About this task: Once you reach the line containing "HCR (R358). -/" in the data below, restate each line word for word up to and including the one containing "def Vidc.modeSupported (v".

[Data records]
● ● ● ● ● ● ●
-- ==== Sys2Proof/Machine/Vidc.lean ====
section
/-! DEFINITION. VIDC (52_vidc.md): the register write, what each field means, the vertical timing that drives FLBK, the three
FIFOs and their requests, the sound output. -/

namespace Sys2Proof.Machine

/-- Every VIDC register becomes free (R352, U40). FIFOs and counters are not registers. DESIGN CHOICE (log 29): where this leaves CR
bits 15:14 not zero the machine runs on as in normal operation; only a CR write that sets them is refused (U41). Where it leaves SFR
bit 8 = 0 no counter, sync pulse or request is cleared, they only stand still; the next SFR write clears them (R374). -/
def Vidc.scrambleRegisters (n : Nat) (v : Vidc) : Vidc :=
  { v with
    palette := Vector.ofFn fun i => field (Config.freeWord n (3000 + i.val)) 0 13
    border := field (Config.freeWord n 3016) 0 13
    cursor := Vector.ofFn fun i => field (Config.freeWord n (3017 + i.val)) 0 13
    stereo := Vector.ofFn fun i => field (Config.freeWord n (3020 + i.val)) 0 3
    horiz := Vector.ofFn fun i => field (Config.freeWord n (3028 + i.val)) 0 10
    hcsr := field (Config.freeWord n 3036) 0 13
    vert := Vector.ofFn fun i => field (Config.freeWord n (3037 + i.val)) 0 10
    sfr := field (Config.freeWord n 3045) 0 9
    cr := field (Config.freeWord n 3046) 0 11 }

/-- The stereo image channel at a register address 0x60-0x7C: register 7 first, then 0 to 6 (R357). -/
def stereoChannel (k : BitVec 3) : BitVec 3 := k - 1#3

/-- The number of the register a word is for: bits 31:26 (R350). -/
def vidcNumber (d : Word) : BitVec 6 := field d 26 6

/-- All internal timing signals cleared, as while SFR bit 8 is 0 (R374, R387). DESIGN CHOICE (log 29): these are the counters,
the sync pulse and the requests; FLBK stays. -/
def Vidc.clearTiming (v : Vidc) : Vidc :=
  { v with
    vcount := 0, oddField := false, dummy := false, hsync := false
    videoWanted := 0, videoTaken := 0, cursorWanted := false
    soundWanted := false, soundByte := 0, channel := 0 }

/-- A write of the SFR (R374): bit 8 = 0, before or after, clears the timing. -/
def Vidc.writeSfr (value : BitVec 9) (v : Vidc) : Vidc :=
  let t := { v with sfr := value }
  if bit v.sfr 8 && bit value 8 then t else t.clearTiming

/-- What a word does to a register that is not reserved (R351). -/
def Vidc.put (d : Word) (v : Vidc) : Vidc :=
  let low : BitVec 3 := field d 26 3
  match field d 29 3 with
  | 0#3 | 1#3 => { v with palette := v.palette.set (field d 26 4).toFin (field d 0 13) }
  | 2#3 =>
    match low with
    | 1#3 => { v with cursor := v.cursor.set 0 (field d 0 13) }
    | 2#3 => { v with cursor := v.cursor.set 1 (field d 0 13) }
    | 3#3 => { v with cursor := v.cursor.set 2 (field d 0 13) }
    | _ => { v with border := field d 0 13 }
  | 3#3 => { v with stereo := v.stereo.set (stereoChannel low).toFin (field d 0 3) }
  | 4#3 =>
    if low = 6#3 then { v with hcsr := field d 11 13 }
    else { v with horiz := v.horiz.set low.toFin (field d 14 10) }
  | 5#3 => { v with vert := v.vert.set low.toFin (field d 14 10) }
  | 6#3 => v.writeSfr (field d 0 9)
  | 7#3 => { v with cr := field d 14 2 ++ field d 0 9 }

/-- The 18 reserved register addresses (R351, R352). -/
def vidcReserved (d : Word) : Bool :=
  let low : BitVec 3 := field d 26 3
  match field d 29 3 with
  | 2#3 => decide (4 ≤ low.toNat)
  | 6#3 | 7#3 => low != 0#3
  | 0#3 | 1#3 | 3#3 | 4#3 | 5#3 => false

/-- A word written to the control register that selects test mode 0, 1 or 2 (R376). -/
def vidcTestMode (d : Word) : Bool := vidcNumber d == 56#6 && field d 14 2 != 0#2

/-- VidcWrite (R350, R351). A reserved address leaves every register free (U40); test modes 0 to 2 are refused (U41). DESIGN
CHOICE (log 29): a word that selects one of the two modes R379 does not support is accepted like the others. -/
def writeVidc (d : Word) (s : State) : Bus Unit :=
  if vidcTestMode d then .refused .vidcTestMode
  else if vidcReserved d then
    .done () { s with vidc := s.vidc.scrambleRegisters s.free, free := s.free + 1 }
  else
    let v := s.vidc.put d
    .done () { s with vidc := { v with written := v.written ||| (1#64 <<< (vidcNumber d).toNat) } }

/-! ## Named registers and fields -/

/-- HCR (R358). -/
def Vidc.hcr (v : Vidc) : BitVec 10 := v.horiz[0]
/-- HSWR (R359). -/
def Vidc.hswr (v : Vidc) : BitVec 10 := v.horiz[1]
/-- HBSR (R360). -/
def Vidc.hbsr (v : Vidc) : BitVec 10 := v.horiz[2]
/-- HDSR (R361). -/
def Vidc.hdsr (v : Vidc) : BitVec 10 := v.horiz[3]
/-- HDER (R362). -/
def Vidc.hder (v : Vidc) : BitVec 10 := v.horiz[4]
/-- HBER (R363). -/
def Vidc.hber (v : Vidc) : BitVec 10 := v.horiz[5]
/-- HIR (R365). -/
def Vidc.hir (v : Vidc) : BitVec 10 := v.horiz[7]
/-- VCR (R366). -/
def Vidc.vcr (v : Vidc) : BitVec 10 := v.vert[0]
/-- VSWR (R367). -/
def Vidc.vswr (v : Vidc) : BitVec 10 := v.vert[1]
/-- VBSR (R368). -/
def Vidc.vbsr (v : Vidc) : BitVec 10 := v.vert[2]
/-- VDSR (R369). -/
def Vidc.vdsr (v : Vidc) : BitVec 10 := v.vert[3]
/-- VDER (R370). -/
def Vidc.vder (v : Vidc) : BitVec 10 := v.vert[4]
/-- VBER (R371). -/
def Vidc.vber (v : Vidc) : BitVec 10 := v.vert[5]
/-- VCSR (R372). -/
def Vidc.vcsr (v : Vidc) : BitVec 10 := v.vert[6]
/-- VCER (R373). -/
def Vidc.vcer (v : Vidc) : BitVec 10 := v.vert[7]

/-- The pixel rate in MHz, CR bits 1:0 (R375). -/
def Vidc.pixelRate (v : Vidc) : Nat :=
  match field v.cr 0 2 with
  | 0#2 => 8
  | 1#2 => 12
  | 2#2 => 16
  | 3#2 => 24

/-- The bits of each pixel, CR bits 3:2 (R375). -/
def Vidc.bitsPerPixel (v : Vidc) : Nat := 2 ^ (field v.cr 2 2).toNat

/-- The DMA request point, CR bits 5:4: at the end of words k and k+4 (R375). -/
def Vidc.requestPoint (v : Vidc) : BitVec 2 := field v.cr 4 2

/-- Interlace sync, CR bit 6 (R375). -/
def Vidc.interlace (v : Vidc) : Bool := bit v.cr 6

/-- Composite sync, CR bit 7 (R375). -/
def Vidc.compositeSync (v : Vidc) : Bool := bit v.cr 7

/-- Test mode 3, CR bit 8 (R376): it does not touch normal operation. -/
def Vidc.testMode3 (v : Vidc) : Bool := bit v.cr 8

/-- The rate at which the display takes data, in kbytes per second (R379). -/
def Vidc.dataRate (v : Vidc) : Nat := v.pixelRate * 1000 * v.bitsPerPixel / 8

/-- One of the fourteen supported modes (R379). -/
def Vidc.modeSupported (v : Vidc) : Bool :=
  !(v.pixelRate == 24 && v.bitsPerPixel == 8) && !(v.pixelRate == 8 && v.bitsPerPixel == 1)

/-- The sound sample period in microseconds (R374). -/
def Vidc.samplePeriod (v : Vidc) : Nat := (field v.sfr 0 8).toNat + 1

/-- The timing runs: SFR bit 8 (R374). -/
def Vidc.timed (v : Vidc) : Bool := bit v.sfr 8

/-- The registers that must be written before VIDC's outputs mean anything (R387): the palette, the display registers, the SFR
and the CR. DESIGN CHOICE (log 29): the "eleven" display registers are taken as HCR to HBER and VCR to VBER. -/
def vidcNeeded : List (Fin 64) :=
  [0, 1, 2, 3, 4, 5, 6, 7, 8, 9, 10, 11, 12, 13, 14, 15, 32, 33, 34, 35, 36, 37, 40, 41, 42, 43, 44, 45, 48, 56]

/-- VIDC is programmed (R387). -/
def Vidc.programmed (v : Vidc) : Bool := v.timed && vidcNeeded.all fun k => bit v.written k

/-- FLBK, -HSYC and the request lines are unspecified (R387): VIDC is not programmed, and no SFR write holds the timing cleared with
bit 8 = 0 (R374). -/
def Vidc.unspecified (v : Vidc) : Bool := !v.programmed && (v.timed || !bit v.written 48)

/-! ## Places on a raster, in pixels from the start of -HSYC -/

/-- The period of a raster (R358). -/
def Vidc.rasterPixels (v : Vidc) : Nat := 2 * v.hcr.toNat + 2

/-- The width of the horizontal sync pulse (R359). -/
def Vidc.hsyncPixels (v : Vidc) : Nat := 2 * v.hswr.toNat + 2

/-- The start of the border (R360). -/
def Vidc.borderStart (v : Vidc) : Nat := 2 * v.hbsr.toNat + 1

/-- The first pixel after the border (R363). -/
def Vidc.borderEnd (v : Vidc) : Nat := 2 * v.hber.toNat + 1

/-- What the display start and end add to twice the register (R361, R362). -/
def Vidc.displayOffset (v : Vidc) : Nat :=
  match field v.cr 2 2 with
  | 0#2 => 19
  | 1#2 => 11
  | 2#2 => 7
  | 3#2 => 5

/-- The first displayed pixel (R361). -/
def Vidc.displayStart (v : Vidc) : Nat := 2 * v.hdsr.toNat + v.displayOffset

/-- The first pixel after the display (R362). -/
def Vidc.displayEnd (v : Vidc) : Nat := 2 * v.hder.toNat + v.displayOffset

/-- The first pixel of the cursor (R364). -/
def Vidc.cursorStart (v : Vidc) : Nat := (field v.hcsr 2 11).toNat + 6

/-- The quarter of a pixel at which the cursor starts in the high resolution mode (R364, R383). -/
def Vidc.cursorSubPosition (v : Vidc) : BitVec 2 := field v.hcsr 0 2

/-- Where -HI falls: half way along the raster of an interlaced display (R365, R384). -/
def Vidc.halfPixels (v : Vidc) : Nat := 2 * v.hir.toNat

/-! ## Rows: which rasters show what -/

/-- The dummy raster of the odd field (R384). DESIGN CHOICE (log 29): it is the raster in which the delayed vertical sync pulse
ends, it comes before the raster VSWR + 1 with the same count, and like the pulse it shows nothing and uses no data. -/
def Vidc.dummyRow (v : Vidc) : Bool :=
  v.interlace && v.oddField && !v.dummy && decide (v.vcount.toNat = v.vswr.toNat + 1)

/-- A raster after the one that register `first` names and up to the one that `last` names (R368-R373), the dummy raster not among
them. -/
def Vidc.rowIn (first last : BitVec 10) (v : Vidc) : Bool :=
  !v.dummyRow && decide (first.toNat < v.vcount.toNat) && decide (v.vcount.toNat ≤ last.toNat)

/-- A displayed raster (R369, R370). -/
def Vidc.displayRow (v : Vidc) : Bool := v.rowIn v.vdsr v.vder

/-- A raster with a border (R368, R371). -/
def Vidc.borderRow (v : Vidc) : Bool := v.rowIn v.vbsr v.vber

/-- A raster with a cursor (R372, R373); none where VCER is less than VCSR (R381). -/
def Vidc.cursorRow (v : Vidc) : Bool := v.rowIn v.vcsr v.vcer

/-- A raster of the vertical sync pulse (R367), in the odd field with the dummy raster in which it ends (R384). DEDUCED (log 29): a
raster counts whole, since the place within it is no state. -/
def Vidc.syncRow (v : Vidc) : Bool := v.dummyRow || decide (v.vcount.toNat ≤ v.vswr.toNat)

/-! ## What is on the outputs at pixel `x` of the current raster -/

/-- The level of -HSYC (R359, R384). -/
def Vidc.hsycPin (v : Vidc) (x : Nat) : Bool := !decide (x < v.hsyncPixels)

/-- The level of vertical sync (R384): low for VSWR + 1 rasters, in the odd field of an interlaced display from half a raster
later. -/
def Vidc.vsycLevel (v : Vidc) (x : Nat) : Bool :=
  let rasters := v.vcount.toNat + (if v.dummy then 1 else 0)
  let place := rasters * v.rasterPixels + x
  let delay := if v.interlace && v.oddField then v.halfPixels else 0
  !(decide (delay ≤ place) && decide (place < (v.vswr.toNat + 1) * v.rasterPixels + delay))

/-- The level of -V/CS: vertical sync, or the XNOR of both (R384). -/
def Vidc.vcsPin (v : Vidc) (x : Nat) : Bool :=
  if v.compositeSync then v.hsycPin x == v.vsycLevel x else v.vsycLevel x

/-- -HI falls at this pixel (R384). -/
def Vidc.hiFalls (v : Vidc) (x : Nat) : Bool := decide (x = v.halfPixels)

/-- What a pixel of the screen shows. -/
inductive Region where
  | blank | border | display
  deriving DecidableEq, Repr
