-- ==== Sys2Proof/Machine/Boundary.lean ====
section
/-! DEFINITION. One step in the order of R460, with the meaning of an instruction as a parameter: events, reset, held clocks,
fetch, FIRQ, IRQ, prefetch, prefetch abort, execution. Step.lean gives it `exec`. -/

namespace Sys2Proof.Machine

/-- Execute the word at the head of the filled pipeline: the prefetch abort is taken whatever the word (R455, D13). -/
def executeHead (run : Instr → State → Out) (s : State) : Out :=
  match s.pipe with
  | [] => .next s
  | sl :: _ =>
    match sl.content with
    | .word w => run (decode s.plat.cpu w) s
    | .aborted => raise .prefetchAbort s
    | .unspecified r => .refused r

/-- Fetch and execute the instruction at the PC. -/
def runInstruction (run : Instr → State → Out) (s : State) : Out :=
  (fillPipe s).out (fun _ t => executeHead run t) (fun t => .next t)

/-- FIRQ is accepted at this boundary (R463). -/
def firqAccepted (hide : Bool) (s : State) : Bool := firqLow s && !s.psr.f && !hide

/-- IRQ is accepted at this boundary, FIRQ not being (R464). -/
def irqAccepted (hide : Bool) (s : State) : Bool := irqLow s && !s.psr.i && !hide

/-- A boundary with the clocks running (R460): FIRQ, then IRQ, then the instruction. After a write of the PC the word there is
fetched first (R121). -/
def runBoundary (run : Instr → State → Out) (hideIrq hideFirq : Bool) (s : State) : Out :=
  (fetchFirst s).out
    (fun _ s =>
      if firqAccepted hideFirq s then raise .firq s
      else if irqAccepted hideIrq s then raise .irq s
      else runInstruction run s)
    (fun s => .next s)

/-- What a reset leaves of an instruction that the clocks were held in (R340, R491): stopped at one of its own accesses, with the
pipeline full, it is half done; stopped at the prefetch that goes with its execution it may have begun; before that nothing
has. -/
def abandonHeld (run : Instr → State → Out) (abandons : Option Nat) (s : State) : Out :=
  match s.pipe with
  | [⟨.word w, _⟩, _, _] => .next (halfDone true (decode s.plat.cpu w) s s)
  | [_, _] =>
    match abandons with
    | some _ => executeHead (abandoned run) { s with held := none, cut := some 0 }
    | none => .next s
  | _ => .next s

/-- What a reset leaves of the boundary it falls in (R491): the instruction that the clocks were held in, or one that is abandoned
after some of its accesses, or nothing has begun. DESIGN CHOICE (log 32): an interrupt entry in its place is done whole or has not
begun. -/
def runAbandoned (run : Instr → State → Out) (b : Boundary) (abandons : Option Nat) (s : State) : Out :=
  match s.held, abandons with
  | some _, _ => abandonHeld run abandons s
  | none, some n => runBoundary (abandoned run) b.hideIrq b.hideFirq { s with cut := some n }
  | none, none => .next s

/-- A reset input (R490, R491): one that is too short for CPU-020 is refused (U50). -/
def takeReset (run : Instr → State → Out) (b : Boundary) (r : ResetInput) (s : State) : Out :=
  if s.plat.cpu = .cpu020 ∧ r.tooShort = true then .refused .resetTooShort
  else
    match runAbandoned run b r.abandons s with
    | .next t => .next (systemReset r.kind t)
    | .fault f => .fault f
    | .refused x => .refused x

/-- One step (R460). While the clocks are held only inputs happen (R340, R310); with none left it is the fault. -/
def stepWith (run : Instr → State → Out) (s : State) : Out :=
  match s.inputs with
  | [] =>
    match s.held with
    | some r => .fault (.clocksHeld r)
    | none => runBoundary run false false s
  | b :: rest =>
    let t := applyEvents b.events { s with inputs := rest }
    match b.reset, t.held with
    | some r, _ => takeReset run b r t
    | none, some _ => .next t
    | none, none => runBoundary run b.hideIrq b.hideFirq t

/-- The location from which the instruction at the PC is fetched, if its fetch reads memory. -/
def fetchLocation (s : State) : Option Nat :=
  match busTarget false (fetchAddress s.pc) (modeTranslate s) s with
  | .done (.memory loc) _ => some loc
  | _ => none

/-- `s` with the word `w` where the next instruction is fetched: in memory, or in the pipeline itself where the fetch does not
read memory. Nothing is prefetched, no cache line is held, and no input comes first (log 33). -/
def placeInstruction (w : Word) (s : State) : State :=
  let t := { s with pipe := [], cache := [], inputs := [], midEvents := [], held := none, cut := none }
  match fetchLocation t with
  | some loc => { t with mem := t.mem.writeWord loc w }
  | none => { t with pipe := [⟨.word w, t.psr.mode != .user⟩] }

end Sys2Proof.Machine
end

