-- ==== Sys2Proof/Machine/Multiply.lean ====
section
/-! DEFINITION. MUL, MLA (42_multiply.md) and the unallocated multiply space (R90). -/

namespace Sys2Proof.Machine

/-- With S = 1 and Rd = 15 all four flags become free and nothing else changes (R162, U13, D16). -/
def scrambleFlags (s : State) : State :=
  let (w, s) := drawWord s
  { s with psr := s.psr.setFlags (bit w 0) (bit w 1) (bit w 2) (bit w 3) }

/-- The flags of a multiply (R164): N and Z as given, C free (U14), V unchanged. -/
def multiplyFlags (n z : Bool) (s : State) : State :=
  let (w, s) := drawWord s
  { s with psr := s.psr.setFlags n z (bit w 0) s.psr.v }

/-- The end of a multiply whose result is `result` (R160, R161). -/
def finishMultiply (sb : Bool) (rd : Reg) (result : Word) (s : State) : Out :=
  let t := writeReg 3 rd result s
  finish (if sb then multiplyFlags (bit result 31) (result == 0#32) t else t)

/-- MUL (R160, R162, R163). -/
def execMul (c : Cond) (sb : Bool) (rd _rn rs rm : Reg) (s : State) : Out :=
  conditional c s fun s =>
    let vm := regOrR15 12 1 rm s
    let vs := regOrPc 8 2 rs s
    if rd = 15#4 then finish (if sb then scrambleFlags s else s)
    else if rd = rm then finishMultiply sb rd 0#32 s
    else finishMultiply sb rd (vm * vs) s

/-- MLA (R161, R162, R163). With Rd = Rm the result and, with S = 1, N and Z are free (U12). -/
def execMla (c : Cond) (sb : Bool) (rd rn rs rm : Reg) (s : State) : Out :=
  conditional c s fun s =>
    let vm := regOrR15 12 1 rm s
    let vs := regOrPc 8 2 rs s
    let vn := regOrR15 8 0 rn s
    if rd = 15#4 then finish (if sb then scrambleFlags s else s)
    else if rd = rm then
      let (w, s) := drawWord s
      let (x, s) := drawWord s
      let t := writeReg 3 rd w s
      finish (if sb then multiplyFlags (bit x 0) (bit x 1) t else t)
    else finishMultiply sb rd (vm * vs + vn) s

/-- A word of the unallocated multiply space (R90, U10, D14): the spec refuses it once its condition passes. -/
def execMulSpace (c : Cond) (_hi : BitVec 16) (_mid : BitVec 2) (_lo : BitVec 4) (s : State) : Out :=
  conditional c s fun _ => .refused .unallocatedMultiply

end Sys2Proof.Machine
end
● ● ● ● ● ● ●
Solved problem:
/-- HCR (R358). -/
def Vidc.hcr (v : Vidc) : BitVec 10 := v.horiz[0]
/-- HSWR (R359). -/
def Vidc.hswr (v : Vidc) : BitVec 10 := v.horiz[1]
/-- HBSR (R360). -/
def Vidc.hbsr (v : Vidc) : BitVec 10 := v.horiz[2]
/-- HDSR (R361). -/
def Vidc.hdsr (v : Vidc) : BitVec 10 := v.horiz[3]
/-- HDER (R362). -/
def Vidc.hder (v : Vidc) : BitVec 10 := v.horiz[4]
/-- HBER (R363). -/
def Vidc.hber (v : Vidc) : BitVec 10 := v.horiz[5]
/-- HIR (R365). -/
def Vidc.hir (v : Vidc) : BitVec 10 := v.horiz[7]
/-- VCR (R366). -/
def Vidc.vcr (v : Vidc) : BitVec 10 := v.vert[0]
/-- VSWR (R367). -/
def Vidc.vswr (v : Vidc) : BitVec 10 := v.vert[1]
/-- VBSR (R368). -/
def Vidc.vbsr (v : Vidc) : BitVec 10 := v.vert[2]
/-- VDSR (R369). -/
def Vidc.vdsr (v : Vidc) : BitVec 10 := v.vert[3]
/-- VDER (R370). -/
def Vidc.vder (v : Vidc) : BitVec 10 := v.vert[4]
/-- VBER (R371). -/
def Vidc.vber (v : Vidc) : BitVec 10 := v.vert[5]
/-- VCSR (R372). -/
def Vidc.vcsr (v : Vidc) : BitVec 10 := v.vert[6]
/-- VCER (R373). -/
def Vidc.vcer (v : Vidc) : BitVec 10 := v.vert[7]

/-- The pixel rate in MHz, CR bits 1:0 (R375). -/
def Vidc.pixelRate (v : Vidc) : Nat :=
  match field v.cr 0 2 with
  | 0#2 => 8
  | 1#2 => 12
  | 2#2 => 16
  | 3#2 => 24

/-- The bits of each pixel, CR bits 3:2 (R375). -/
def Vidc.bitsPerPixel (v : Vidc) : Nat := 2 ^ (field v.cr 2 2).toNat

/-- The DMA request point, CR bits 5:4: at the end of words k and k+4 (R375). -/
def Vidc.requestPoint (v : Vidc) : BitVec 2 := field v.cr 4 2

/-- Interlace sync, CR bit 6 (R375). -/
def Vidc.interlace (v : Vidc) : Bool := bit v.cr 6

/-- Composite sync, CR bit 7 (R375). -/
def Vidc.compositeSync (v : Vidc) : Bool := bit v.cr 7

/-- Test mode 3, CR bit 8 (R376): it does not touch normal operation. -/
def Vidc.testMode3 (v : Vidc) : Bool := bit v.cr 8

/-- The rate at which the display takes data, in kbytes per second (R379). -/
def Vidc.dataRate (v : Vidc) : Nat := v.pixelRate * 1000 * v.bitsPerPixel / 8

/-- One of the fourteen supported modes (R379). -/
def Vidc.modeSupported (v : Vidc) : Bool :=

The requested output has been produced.